2nd quarter he is supposed to do some annoucing


----------



## DetBNyce

el_Diablo said:


> if the bobcats win this, do they take the season series? they have won the pistons once already?



Yup. And we'd probaly be the first championship team to ever lose a series to an expansion team. But we're playing great now and that's all that matters.


----------



## DetBNyce

Haha Mike your call was right on point. Ben drains the long jumper. Then defends a point guard on the perimeter and blocks his shot. DPOY.


----------



## kamego

end of the 1st

pistons 25 bobcats 24


----------



## nmuman

This is gonna be awesome.


----------



## kamego

darko's on pace for 16 tonight

EC Dice Delfino Hunter Jenkins in the game


----------



## DetBNyce

Pistons open up the 2nd quarter with EC, Dice, Delfino, Jenkins, and Hunter.


----------



## kamego

beat you too it lol


----------



## kamego

i don't know if i like this lineup at all


----------



## kamego

31-29 bobcats


----------



## MLKG

So Charlotte has this guy named Matt Carroll, and apparantly he averages 9 points a game.

Highest scoring average ever for a player I've never heard of.


----------



## nmuman

I hate it and boy is that Hart guy quick.


----------



## kamego

dupree in for delfino


----------



## kamego

Mike luvs KG said:


> So Charlotte has this guy named Matt Carroll, and apparantly he averages 9 points a game.
> 
> Highest scoring average ever for a player I've never heard of.


Carroll was a hell of a player at Notre Dame was the NBDL MVP this season.


----------



## DetBNyce

Mike luvs KG said:


> So Charlotte has this guy named Matt Carroll, and apparantly he averages 9 points a game.
> 
> Highest scoring average ever for a player I've never heard of.

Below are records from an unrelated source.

-- ==== Sys2Proof/Tests/Slice0.lean ====
section
/-! SUPPORT. The model's own tests: ill-formed commands, values of the spec's worked examples, and a witness for the hypotheses of every
statement. -/

namespace Sys2Proof.Tests

open Sys2Proof.Machine

set_option Elab.async false

/-! ## Ill-formed commands: one term for each check -/

/-- A host access is of 4 or 8 bytes and aligned to its size. -/
theorem test_wf_bar0_access :
    [Instr.mailboxRequestWrite 0 2 [0, 0, 0, 0], .mailboxRequestWrite 0 0 [0, 0], .bar0BadAccess true 0x100 4,
      .registerWrite .bar0 0x2 0 false, .registerWrite .ioDie 0x4 0 true, .registerWrite (.firebox 272) 0 0 false].all
      (fun c => !c.wellFormed) = true := by decide

/-- Pages, entry counts and lengths of Kwaop requests. -/
theorem test_wf_requests :
    [Instr.devInfo .sideband 7, .parityGroupSet .sideband false (List.replicate 9 0) 0, .setWrite .sideband [],
      .setWrite .sideband (List.replicate 33 (0, 0)), .setStore .sideband false (List.replicate 33 0),
      .keyRotate .sideband (List.replicate 39 0), .portConfig .sideband [], .portConfig .sideband (List.replicate 33 (0, 0))].all
      (fun c => !c.wellFormed) = true := by decide

/-- Numbers of sources, counter blocks, clock domains and inputs. -/
theorem test_wf_service_numbers :
    [Instr.faultForce .sideband 0x0000 true 1, .faultForce .sideband 0x2114 true 1, .faultForce .sideband 0x2000 true 0,
      .ctrConfig .sideband 0x300 0 false true false 1, .scanDump .sideband 5 4, .scanDump .sideband 0 327,
      .clkSelectDomain .sideband 327 0, .clkSelectDomain .sideband 0 3, .faultReport 0xF000 0, .counterWrap 0x114 0,
      .traceEvent 16 0 0 0 0 0, .domsel 327].all (fun c => !c.wellFormed) = true := by decide

/-- A poker line is printable; a request on BAR2 stays within a page. -/
theorem test_wf_lines_and_bar2 :
    [Instr.pokerLine [10], .pokerLine [127], .bar2Read 0xFFF 2, .bar2Read 0 0, .bar2Write 0x1FFF [0, 0], .bar2Write 0 []].all
      (fun c => !c.wellFormed) = true := by decide

/-- Grate words: a reserved format, a rounding mode above 4, SR where it is not allowed, MEN on a row without it, BS on a row
without it, a register past the last, IMM on a row without it, and the two stages of VSMXF. -/
theorem test_wf_grate_words :
    [Instr.vadd 0 { fmt := 15 }, .vadd 0 { rm := 5 }, .vand 0 { rm := 1 }, .setvl 0 { men := true }, .vmov 0 { imm := 1, bs := true },
      .mand 0 { vd := 8 }, .vadd 0 { imm := 1 }, .vsmxfMerge 0 { imm := 16 }, .vsmxfProbabilities 0 {}].all
      (fun c => !c.wellFormed) = true := by decide

/-- Fireboxes, hobs, loops and passes. -/
theorem test_wf_tile_numbers :
    [Instr.grateRegisterUe 272 false 0, .grateRegisterCe 272 false 0, .tbufReqSet 272, .tbufReqClear 272, .effLvlApply 272,
      .spareSelfTest 272 true, .sfuStoreError 272 true, .cellLevelInjection (.scratch 272 0) 0 false, .loop 0 0 1,
      .passStart 0 3, .passCommit 0 3, .hstateUe 0 3 (.acc 0), .hobStateCe 0 3 (.gsb false), .checkMismatch 0 3 0 { parity := true },
      .checkMismatch 0 0 0 {}, .replayMismatch 0 0 0 {}].all (fun c => !c.wellFormed) = true := by decide

/-- Pass descriptors: a hob of 3, a reserved format pair, a split pass with no quadrant, one flue used twice. -/
theorem test_wf_passes :
    [Instr.pass 0 { hob := 3 }, .pass 0 { fmtA := 15, fmtB := 15 }, .pass 0 { fmtA := 0, fmtB := 1 },
      .pass 0 { split := true, quadEn := 0 }, .pass 0 { flueA := 3, flueB := 3 }, .pass 0 { flueA := 32, flueB := 3 },
      .pass 0 { flueA := 1, flueB := 2, mValid := 0 }].all (fun c => !c.wellFormed) = true := by decide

We're on the same page. I have no idea who this guy is.


----------



## nmuman

Mike luvs KG said:


> So Charlotte has this guy named Matt Carroll, and apparantly he averages 9 points a game.
> 
> Highest scoring average ever for a player I've never heard of.

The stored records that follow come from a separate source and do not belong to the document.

-- ==== Sys2Proof/Machine/State.lean ====
section
/-! DEFINITION. The state of the SC-48 as plain data, and the state after power-on reset (R176). -/

namespace Sys2Proof.Machine

/-- No event stops the part, so there is no fault: a failed check enters SAFE, which is a next state (R166). -/
inductive Fault : Type
deriving DecidableEq, Repr

/-- Reasons to refuse a command. No meaning answers with one. -/
inductive Refusal where
  /-- Raised by the dispatcher for a command that has no meaning yet; safe. -/
  | notModelled (mnemonic : String)
deriving DecidableEq, Repr

/-! ## Coil Map (chapter 1) -/

/-- A relay position: the driver field of a coil (R1, R2). -/
inductive Position where
  | home
  | alternate
deriving DecidableEq, Repr

/-- A pan: a slot and a tag together (01 section 1.5). -/
structure PanId where
  slot : Slot
  tag : Tag
deriving DecidableEq, Repr

/-- The state of a coil with the fields each state carries (R1, R3). A count of 0 has run out, and its
SWITCH_END has still to be taken. -/
inductive CoilState where
  /-- OFF; the switch remaining while the relay still moves to rest. -/
  | off (moving : Option Nat)
  /-- FREE. -/
  | free
  /-- CLAIMED by its owner. -/
  | claimed (owner : PanId)
  /-- DRIVEN in the driver's order of this number. -/
  | driven (owner : PanId) (order : Byte)
  /-- RELEASING: still in the order; a new owner when one has been gained; the off-pending mark. -/
  | releasing (owner : Option PanId) (order : Byte) (offPending : Bool)
  /-- TRANSFER: in the order, to move to the planned driver at its release. -/
  | transfer (owner : PanId) (order : Byte) (planned : Position)
  /-- SWITCHING, with the switch remaining in ms. -/
  | switching (owner : Option PanId) (remaining : Nat)
deriving DecidableEq, Repr

/-- A coil record (R1). Home and alternate generator are fixed by the coil number (R2). -/
structure Coil where
  driver : Position
  /-- Sixteenths; none is NO DATA. -/
  coverage : Option (Fin 16)
  hot : Bool
  fault : Bool
  state : CoilState
  /-- The stored check code matches the record (R19; assumption log 5). -/
  codeOk : Bool
deriving DecidableEq, Repr

/-- A coil after power-on reset (R18). -/
def Coil.initial : Coil := ⟨.home, none, false, false, .off none, true⟩

/-! ## Pan Table, candidates (chapter 3) -/

/-- A slot's state (R40). -/
inductive PanState where
  | free
  | present
  | lost
deriving DecidableEq, Repr

/-- A centre in quarter-pitch units (R34). -/
structure Centre where
  col : Nat
  row : Nat
deriving DecidableEq, Repr

/-- Who set a level (R38). -/
inductive LevelSource where
  | panel
  | window
deriving DecidableEq, Repr

/-- A pan's plan (R68, R69). -/
inductive Plan where
  | single (g : Gen)
  | split
deriving DecidableEq, Repr

/-- A pan record (R38). -/
structure Pan where
  tag : Tag
  state : PanState
  /-- In coil-number order. -/
  footprint : List CoilNo
  centre : Option Centre
  total : Nat
  level : Fin 14
  source : LevelSource
  window : Option WindowNo
  held : Bool
  barred : Bool
  /-- The SPLIT flag. -/
  split : Bool
  /-- The short mask, one bit a generator. -/
  short : BitVec 4
  /-- The unserved mask, one bit a generator. -/
  unserved : BitVec 4
  plan : Option Plan
  debt : Nat
  /-- Whole seconds; none is NONE. -/
  timer : Option Nat
  autoHold : Bool
  holdOnLift : Bool
  /-- Boost remaining in ms. -/
  boost : Option Nat
  /-- Lost remaining in ms. -/
  lostRemaining : Option Nat
  /-- Thousandths of a watt-second (R145; assumption log 17). -/
  energy : Nat
  codeOk : Bool
deriving DecidableEq, Repr

/-- The values of a FREE slot (R40), with this tag and a valid code. -/
def Pan.freed (tag : Tag) : Pan where
  tag := tag
  state := .free
  footprint := []
  centre := none
  total := 0
  level := 0
  source := .panel
  window := none
  held := false
  barred := false
  split := false
  short := 0
  unserved := 0
  plan := none
  debt := 0
  timer := none
  autoHold := false
  holdOnLift := false
  boost := none
  lostRemaining := none
  energy := 0
  codeOk := true

/-- An entry of the Candidate List (R42). -/
structure Candidate where
  footprint : List CoilNo
  centre : Centre
  total : Nat
  count : Nat
  refusalPosted : Bool
deriving DecidableEq, Repr

/-! ## Surface Windows, level table, configuration (chapters 5, 10) -/

/-- A window's mode (R102). -/
inductive WindowMode where
  | off
  | preset
  | exclude
deriving DecidableEq, Repr

/-- A window record (R102). -/
structure Window where
  mode : WindowMode
  colBase : Nat
  colLimit : Nat
  rowBase : Nat
  rowLimit : Nat
  preset : Fin 13
deriving DecidableEq, Repr

/-- A window after power-on reset (R102). -/
def Window.initial : Window := ⟨.off, 0, 7, 0, 5, 0⟩

/-- The level table: the entry of level n + 1 at index n, BOOST last (R90). -/
structure LevelTable where
  watts : Vector Nat 13
  codeOk : Bool
deriving DecidableEq, Repr

/-- The configured values (R188) other than the level table and the mapping. -/
structure Params where
  /-- s -/
  lostTime : Nat
  /-- ms -/
  orderLease : Nat
  /-- ms -/
  yieldTimeout : Nat
  /-- ms -/
  collectionTime : Nat
  repeatLimit : Nat
  confirmCount : Nat
  /-- s -/
  boostDuration : Nat
  /-- ms -/
  shedDeadline : Nat
deriving DecidableEq, Repr

/-- The defaults (R188). -/
def Params.initial : Params := ⟨6, 2000, 50, 100, 64, 3, 300, 2000⟩

/-! ## Phase Budget (chapter 6) -/

/-- A pending shed: the deadline named and the deadline remaining, in ms (R107). -/
structure ShedTimes where
  deadline : Nat
  remaining : Nat
deriving DecidableEq, Repr

/-- A phase account (R107). -/
structure Account where
  target : Nat
  committed : Nat
  load : Nat
  /-- none is shed state NONE. -/
  shed : Option ShedTimes
deriving DecidableEq, Repr

/-- An account after power-on reset (R120). -/
def Account.initial : Account := ⟨3680, 3680, 0, none⟩

/-! ## Orders, desks, Allocator (chapters 7, 8) -/

/-- An inverter of a generator (00 section 3). -/
inductive Inverter where
  | a
  | b
deriving DecidableEq, Repr

/-- A leg of an order (R122). The split mark is set when a sync group is held (R72). -/
structure Leg where
  inverter : Inverter
  pan : PanId
  /-- In coil-number order. -/
  coils : List CoilNo
  power : Nat
  split : Bool
  sync : Fin 8
deriving DecidableEq, Repr

/-- An order's state, with the issue time while ISSUED (R122). -/
inductive OrderState where
  | built
  | issued (time : Nat)
deriving DecidableEq, Repr

/-- An order; its generator is the one whose desk holds it (R122). -/
structure Order where
  number : Byte
  state : OrderState
  legs : List Leg
  charge : Nat
  codeOk : Bool
deriving DecidableEq, Repr

/-- A generator's state (R140). -/
inductive GenState where
  | absent
  | joined
  | ordered
  | yielding
  | stopped
  | disabled
deriving DecidableEq, Repr

/-- The desk state with its fetch entry (R141). -/
inductive DeskState where
  | empty
  | waiting (entry : Byte)
  | complete (entry : Byte)
deriving DecidableEq, Repr

/-- What a generator becomes when its hold ends (R141). -/
inductive HoldEnd where
  | joined
  | absent
deriving DecidableEq, Repr

/-- What the Order Desk keeps for one generator (R140, R141). A timer is none while idle and the
milliseconds left while running; 0 has run out, and its expiry has still to be taken. -/
structure Desk where
  state : GenState
  desk : DeskState
  repeats : Nat
  order : Option Order
  lastConfirmed : Byte
  lease : Option Nat
  yield : Option Nat
  collection : Option Nat
  hold : Option Nat
  holdEnd : HoldEnd
deriving DecidableEq, Repr

/-- A desk after power-on reset (R160); the hold end is a DESIGN CHOICE (assumption log 15). -/
def Desk.initial : Desk := ⟨.absent, .empty, 0, none, 0, none, none, none, none, .joined⟩

/-- An entry of an inverter memory (R129). -/
structure MemoryEntry where
  pan : PanId
  inverter : Inverter
deriving DecidableEq, Repr

/-- The Allocator's own state for one generator (R139). -/
structure Alloc where
  lastNumber : Byte
  memory : List MemoryEntry
deriving DecidableEq, Repr

/-- The Allocator's state after power-on reset (R139). -/
def Alloc.initial : Alloc := ⟨0, []⟩

/-! ## Permit, Check Unit, events (chapters 9, 11) -/

/-- The permit, with the permit remaining in ms while RUNNING (R161). -/
inductive Permit where
  | unset
  | running (remaining : Nat)
  | expired
deriving DecidableEq, Repr

/-- The three table marks of CHECK TEST (R171); the six link marks stand in the ports. -/
structure TableMarks where
  coilMap : Bool
  panTable : Bool
  orders : Bool
deriving DecidableEq, Repr

/-- No table mark armed. -/
def TableMarks.clear : TableMarks := ⟨false, false, false⟩

/-- The event kinds (R192, 11 section 11.2). -/
inductive EventKind where
  | panConfirmed | panRefused | panMoved | panLost | panReturned | panGone | levelSetByWindow
  | timerDone | boostEnded | powerReduced | powerRestored | panBarred | panCleared | coilFault
  | generatorJoined | generatorStopped | generatorStarved | shedStarted | shedDone | permitExpired
  | safeEntered
deriving DecidableEq, Repr

/-- The causes of a stop (R153). -/
inductive StopCause where
  | yieldTimeout | orderMismatch | shed | stopAll | disable | restart | safe
deriving DecidableEq, Repr

/-- The tables a SAFE ENTERED event can name (R166). -/
inductive TableName where
  | coilMap | panTable | orders | levelTable
deriving DecidableEq, Repr

/-- The cause field of an event (R193). -/
inductive EventCause where
  | stop (cause : StopCause)
  | phase (p : Phase)
  | table (t : TableName)
  | window (w : WindowNo)
deriving DecidableEq, Repr

/-- The slot of an event, with its tag unless it is a SAFE ENTERED naming a pan record (R192). -/
structure EventPan where
  slot : Slot
  tag : Option Tag
deriving DecidableEq, Repr

/-- An event record (R193). -/
structure Event where
  kind : EventKind
  stamp : Nat
  pan : Option EventPan
  gen : Option Gen
  coil : Option CoilNo
  cause : Option EventCause
deriving DecidableEq, Repr

/-! ## Link Ports (chapter 10) -/

/-- KIND and BODY of a good message. -/
structure Message where
  kind : Byte
  body : List Byte
deriving DecidableEq, Repr

/-- A reply as sent: LEN is the length of the body, and SYNC is fixed (R180, R185). -/
structure Reply where
  kind : Byte
  body : List Byte
  check : Byte
deriving DecidableEq, Repr

/-- The receiver of a port (R178). -/
inductive Receiver where
  | idle
  /-- The bytes from LEN onward, the pending causes, and the ms since the last byte (6 has passed 5). -/
  | receiving (bytes : List Byte) (causes : Causes) (gap : Nat)
  /-- The message in hand (none for a bad one), its pending causes, and the reply being sent. -/
  | inHand (message : Option Message) (causes : Causes) (reply : Reply)
deriving DecidableEq, Repr

/-- A Link Port (R178). -/
structure Port where
  rx : Receiver
  overrun : Bool
  forcedBad : Bool
deriving DecidableEq, Repr

/-- A port after power-on reset (R178). -/
def Port.initial : Port := ⟨.idle, false, false⟩

/-! ## The whole part -/

/-- The state of the SC-48, with the queue of commands waiting. -/
structure State where
  /-- RST is held low (R176). -/
  rstLow : Bool
  /-- The RATE straps as sampled when RST rose (R179). -/
  rate : BitVec 2
  /-- Milliseconds since power-on reset. -/
  now : Nat
  coils : Vector Coil 48
  pans : Vector Pan 8
  /-- Each slot's part-second, in ms (R95). -/
  partSeconds : Vector Nat 8
  candidates : List Candidate
  /-- Front first (R43). -/
  priority : List Slot
  windows : Vector Window 4
  levels : LevelTable
  params : Params
  /-- The phase each generator is mapped to (R110). -/
  phaseOf : Vector Phase 4
  /-- L1, then L2. -/
  accounts : Vector Account 2
  desks : Vector Desk 4
  allocs : Vector Alloc 4
  permit : Permit
  /-- The part is SAFE (R167). -/
  safe : Bool
  marks : TableMarks
  /-- Oldest first (R193). -/
  events : List Event
  /-- The queue's LOST flag. -/
  eventsLost : Bool
  /-- PL, GL0 to GL3, SL. -/
  ports : Vector Port 6
  /-- The commands waiting, first in first out. -/
  pending : List Instr
  /-- How many free choices have been made (assumption log 3, 16). -/
  freeCount : Nat
deriving DecidableEq, Repr

/-- The part when RST has risen with these straps (R176): every block at its power-on values. The
last two arguments are the model's own fields, which no reset of the part touches. -/
def State.powerOn (straps : BitVec 2) (pending : List Instr) (freeCount : Nat) : State where
  rstLow := false
  rate := straps
  now := 0
  coils := Vector.replicate 48 Coil.initial
  pans := Vector.replicate 8 (Pan.freed 0)
  partSeconds := Vector.replicate 8 0
  candidates := []
  priority := []
  windows := Vector.replicate 4 Window.initial
  levels := ⟨#v[100, 200, 300, 450, 600, 800, 1000, 1250, 1500, 1800, 2100, 2500, 3600], true⟩
  params := Params.initial
  phaseOf := #v[.l1, .l1, .l2, .l2]
  accounts := Vector.replicate 2 Account.initial
  desks := Vector.replicate 4 Desk.initial
  allocs := Vector.replicate 4 Alloc.initial
  permit := .unset
  safe := false
  marks := TableMarks.clear
  events := []
  eventsLost := false
  ports := Vector.replicate 6 Port.initial
  pending := pending
  freeCount := freeCount

/-- The part right after power-on reset, nothing waiting. The straps are sampled as 00: DESIGN CHOICE,
assumption log 14. -/
def State.reset : State := State.powerOn 0 [] 0

/-! ## Reading and replacing one record -/

/-- The place of a phase's account. -/
def phaseIndex : Phase → Fin 2
  | .l1 => 0
  | .l2 => 1

/-- The place of a link's port: PL, GL0 to GL3, SL. -/
def linkIndex : Link → Fin 6
  | .pl => 0
  | .gl g => ⟨g.val + 1, by omega⟩
  | .sl => 5

namespace State

def coil (s : State) (c : CoilNo) : Coil := s.coils[c]
def setCoil (s : State) (c : CoilNo) (r : Coil) : State := { s with coils := s.coils.set c r }

def pan (s : State) (n : Slot) : Pan := s.pans[n]
def setPan (s : State) (n : Slot) (p : Pan) : State := { s with pans := s.pans.set n p }

def partSecond (s : State) (n : Slot) : Nat := s.partSeconds[n]
def setPartSecond (s : State) (n : Slot) (ms : Nat) : State := { s with partSeconds := s.partSeconds.set n ms }

def window (s : State) (w : WindowNo) : Window := s.windows[w]
def setWindow (s : State) (w : WindowNo) (x : Window) : State := { s with windows := s.windows.set w x }

def genPhase (s : State) (g : Gen) : Phase := s.phaseOf[g]
def setGenPhase (s : State) (g : Gen) (p : Phase) : State := { s with phaseOf := s.phaseOf.set g p }

def account (s : State) (p : Phase) : Account := s.accounts[phaseIndex p]
def setAccount (s : State) (p : Phase) (a : Account) : State := { s with accounts := s.accounts.set (phaseIndex p) a }

def desk (s : State) (g : Gen) : Desk := s.desks[g]
def setDesk (s : State) (g : Gen) (d : Desk) : State := { s with desks := s.desks.set g d }

def alloc (s : State) (g : Gen) : Alloc := s.allocs[g]
def setAlloc (s : State) (g : Gen) (a : Alloc) : State := { s with allocs := s.allocs.set g a }

def port (s : State) (l : Link) : Port := s.ports[linkIndex l]
def setPort (s : State) (l : Link) (p : Port) : State := { s with ports := s.ports.set (linkIndex l) p }

def setMarks (s : State) (m : TableMarks) : State := { s with marks := m }

end State

end Sys2Proof.Machine
end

Its probably because he was just picked up from the NBDL in February or because he plays for Charlotte or because he's white?

:biggrin: 

And wow look at the dunk by Dupree!


----------



## kamego

Dupree with the alley oop


----------



## DetBNyce

Ok, I know who he is. He went to Notre Dame. He's one of those guys who shot a lot of three pointers. I think his brother plays for St. Joe's.


----------



## kamego

nmuman said:


> Its probably because he was just picked up from the NBDL in February or because he plays for Charlotte or because he's white?
> 
> :biggrin:
> 
> And wow look at the dunk by Dupree!


Carroll was a great player at Notre Dame but no one thought he was quick enough to play in the NBA.


----------



## kamego

yeah his brother was part of the goon game between St Joes and Temple


----------



## rainman

Mike luvs KG said:


> So Charlotte has this guy named Matt Carroll, and apparantly he averages 9 points a game.
> 
> Highest scoring average ever for a player I've never heard of.


he played for notre dame didnt he. good shooter.


----------



## el_Diablo

I seem to remember carroll being in portland's roster at some point last season... they upgraded to another obligatory three-point-shooting-white-bench-scrub, richie frahm for this season...


----------



## kamego

rainman said:


> he played for notre dame didnt he. good shooter.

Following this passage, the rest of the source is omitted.